I have a table with 600M rows, and I want to delete a subset of those rows with ids coming from another table.
Will it be more efficient to delete the rows or re-create the table?
(Based on a discussion on the dbt Slack)
It depends. Sometimes DELETE
is faster, sometimes CREATE OR REPLACE table
is the best option.
The mental model we have to use is that all the data in a table lives in multiple Snowflake "micro-partitions". If my DELETE
is going to touch only one of those micro-partitions - either because I'm deleting only one row, or because all the rows I'm deleting are well clustered into a single micro-partition - then DELETE
is faster.
But if my DELETE
is going to touch multiple micro-partitions of a table - I'd rather rebuild the whole table again.
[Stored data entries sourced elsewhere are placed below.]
/-! ### Digests of regions and layers (R265, R268) -/

/-- Fold blocks into a running tensor digest: the block at byte `pos` lies in tile `pos / tile` (R265). -/
def foldAt (h tile : Nat) : Nat → List Nat → Nat → Nat
  | _, [], acc => acc
  | pos, b :: r, acc =>
    foldAt h tile (pos + 16) r
      (acc ^^^ gmul (gmul b (gpow h (pos % tile / 16 + 2))) (gpow h (pos / tile + 2)))
/-- The sum of `x` weighted for tiles 0 to `n - 1`. -/
def tileSum (h x : Nat) : Nat → Nat
  | 0 => 0
  | n + 1 => tileSum h x n ^^^ gmul x (gpow h (n + 2))
/-- The digest of a tensor of `n` tiles of `tile` bytes from its running digest (R265, R268). -/
def closeFold (h tile n acc : Nat) : Nat :=
  acc ^^^ tileSum h (gmul (lenblock 0 (8 * tile)) h) n ^^^ gmul (lenblock n (8 * (n * tile))) h

/-- The part of bytes at address `a` that lies in `[lo, hi)`: its offset from `lo`, and the bytes. -/
def clip (lo hi a : Nat) (data : List Byte) : Option (Nat × List Byte) :=
  let x := max lo a
  let y := min hi (a + data.length)
  if x < y then some (x - lo, (data.drop (x - a)).take (y - x)) else none

/-- The physical base of a region. -/
def Ctx.regionAddr (x : Ctx) (r : Region) : Nat := (if r.base then x.baseBase else x.heartBase) + r.off
/-- The key of a region (Table 12-1). -/
def Region.key (r : Region) : Nat := if r.kind = 2 then outputKey r.owner r.version else epochKey r.owner r.version
/-- The region digests under folding. -/
def Region.digested (r : Region) : Bool := r.kind == 1 || r.kind == 2
/-- Fold the part of a write that lands in a region. -/
def Region.fold (r : Region) (lo a : Nat) (data : List Byte) : Region :=
  if !r.digested then r
  else match clip lo (lo + r.size) a data with
    | none => r
    | some (pos, bs) =>
      { r with acc := foldAt r.key r.tileBytes pos (Sys2Proof.Machine.blocks bs) r.acc, blocks := r.blocks + (bs.length + 15) / 16 }
/-- The digest of a closed region. -/
def Region.digest (r : Region) : Nat := closeFold r.key r.tileBytes (r.size / r.tileBytes) r.acc

/-- The entry of an EPOCH or OUTPUT region that a narrow write of a context meets (R268). -/
def State.narrowHit (s : State) (c : Nat) (base : Bool) (a : Nat) (data : List Byte) : Option Nat :=
  if a % 64 = 0 ∧ data.length % 64 = 0 then none
  else
    let x := s.ctxAt c
    (x.regions.find? fun r => r.digested && r.base == base
      && (clip (x.regionAddr r) (x.regionAddr r + r.size) a data).isSome).map Region.entry

/-- A write of a context reaches its digest regions and, tagged, the Nose (R268, R269). -/
def State.regionWrite (s : State) (c : Nat) (base : Bool) (a : Nat) (data : List Byte) : State :=
  let x := s.ctxAt c
  let mine := x.regions.filter fun r => r.base == base && r.kind != 0
  if mine.isEmpty then s
  else
    let s1 := s.setCtx c { x with regions := x.regions.map fun r =>
      if r.base == base then r.fold (x.regionAddr r) a data else r }
    mine.foldl (fun t r => match clip (x.regionAddr r) (x.regionAddr r + r.size) a data with
      | some q => t.noseWrite c r.tensor r.owner q.2
      | none => t) s1

/-! ### Writes -/

/-- The code words that a range covers only in part (R159). -/
def narrowWords (a n : Nat) : List Nat :=
  (codeWords a n).filter fun w => decide (64 * w < a ∨ a + n < 64 * w + 64)

/-- The controller's reads for a write: those of its narrow code words outside fenced slices, else a lookup of the map alone;
whether the write goes on (R158 to R160, R162). -/
def State.mergeRead (s : State) (base : Bool) (a n : Nat) (u : User) (obs : List ReadObs) : State × Bool :=
  match (narrowWords a n).filter fun w => !s.sliceFenced base (64 * w) with
  | [] => if obs.headD .clean = .mapError then s.tierReadAt base a u .mapError else (s.mapCorrected (obs.headD .clean), true)
  | l => s.tierReads base u l obs

/-- A write of a range by a consumer with what the controller reads for a narrow merge: whether it was performed. -/
def State.tierStore (s : State) (base : Bool) (a : Nat) (data : List Byte) (u : User) (obs : List ReadObs) :
    State × Bool :=
  match u.ctx.bind fun c => (s.narrowHit c base a data).map fun e => (c, e) with
  | some (c, e) => (s.progFault c u.unit u.instr 0xE e, false)
  | none =>
    if s.granFenced base a data.length ∧ u.ctx.isSome then (s.endConsumer base a [] 0 u, false)
    else
      let (s1, ok) := s.mergeRead base a data.length u obs
      if !ok then (s1, false)
      else
        let s2 := s1.devWrite base a data
        match u.ctx with
        | some c => (s2.regionWrite c base a data, true)
        | none => (s2, true)

/-- The user of a tier command (R160): a context's accesses are recorded under its partition's schedule guard. -/
def State.userOf (s : State) : Requester → User
  | .context c instr => ⟨some c.val, unitId 0xE (s.ctxAt c).part, instr⟩
  | _ => ⟨none, 0, 0⟩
For example, let's setup a clone of TPC-H-SF100:
create or replace table lineitem_100
as
select *
from snowflake_sample_data.tpch_sf100.lineitem
order by l_shipdate
;
select count(*)
from lineitem_100
-- 600,037,902
;
create table lineitem_100b
clone lineitem_100;
create table lineitem_100c
clone lineitem_100;
Deleting a random set of rows takes 25s:
use warehouse fh_3xl
;
delete from lineitem_100b
where l_orderkey in (
select o_orderkey
from orders_100
where o_totalprice between 50000 and 120000
)
-- 25s
But re-creating the table without those rows takes half the time instead:
insert overwrite into lineitem_100c
select *
from lineitem_100
where l_orderkey not in (
select o_orderkey
from orders_100
where o_totalprice between 50000 and 120000
)
order by l_shipdate
-- 13s
You can see that when re-creating the table I'm also taking care of clustering it well with the order by
.
It's also interesting to note that I did a insert overwrite
instead of create or replace table
- this way we get to keep all the policies and other metadata we could have applied to the table.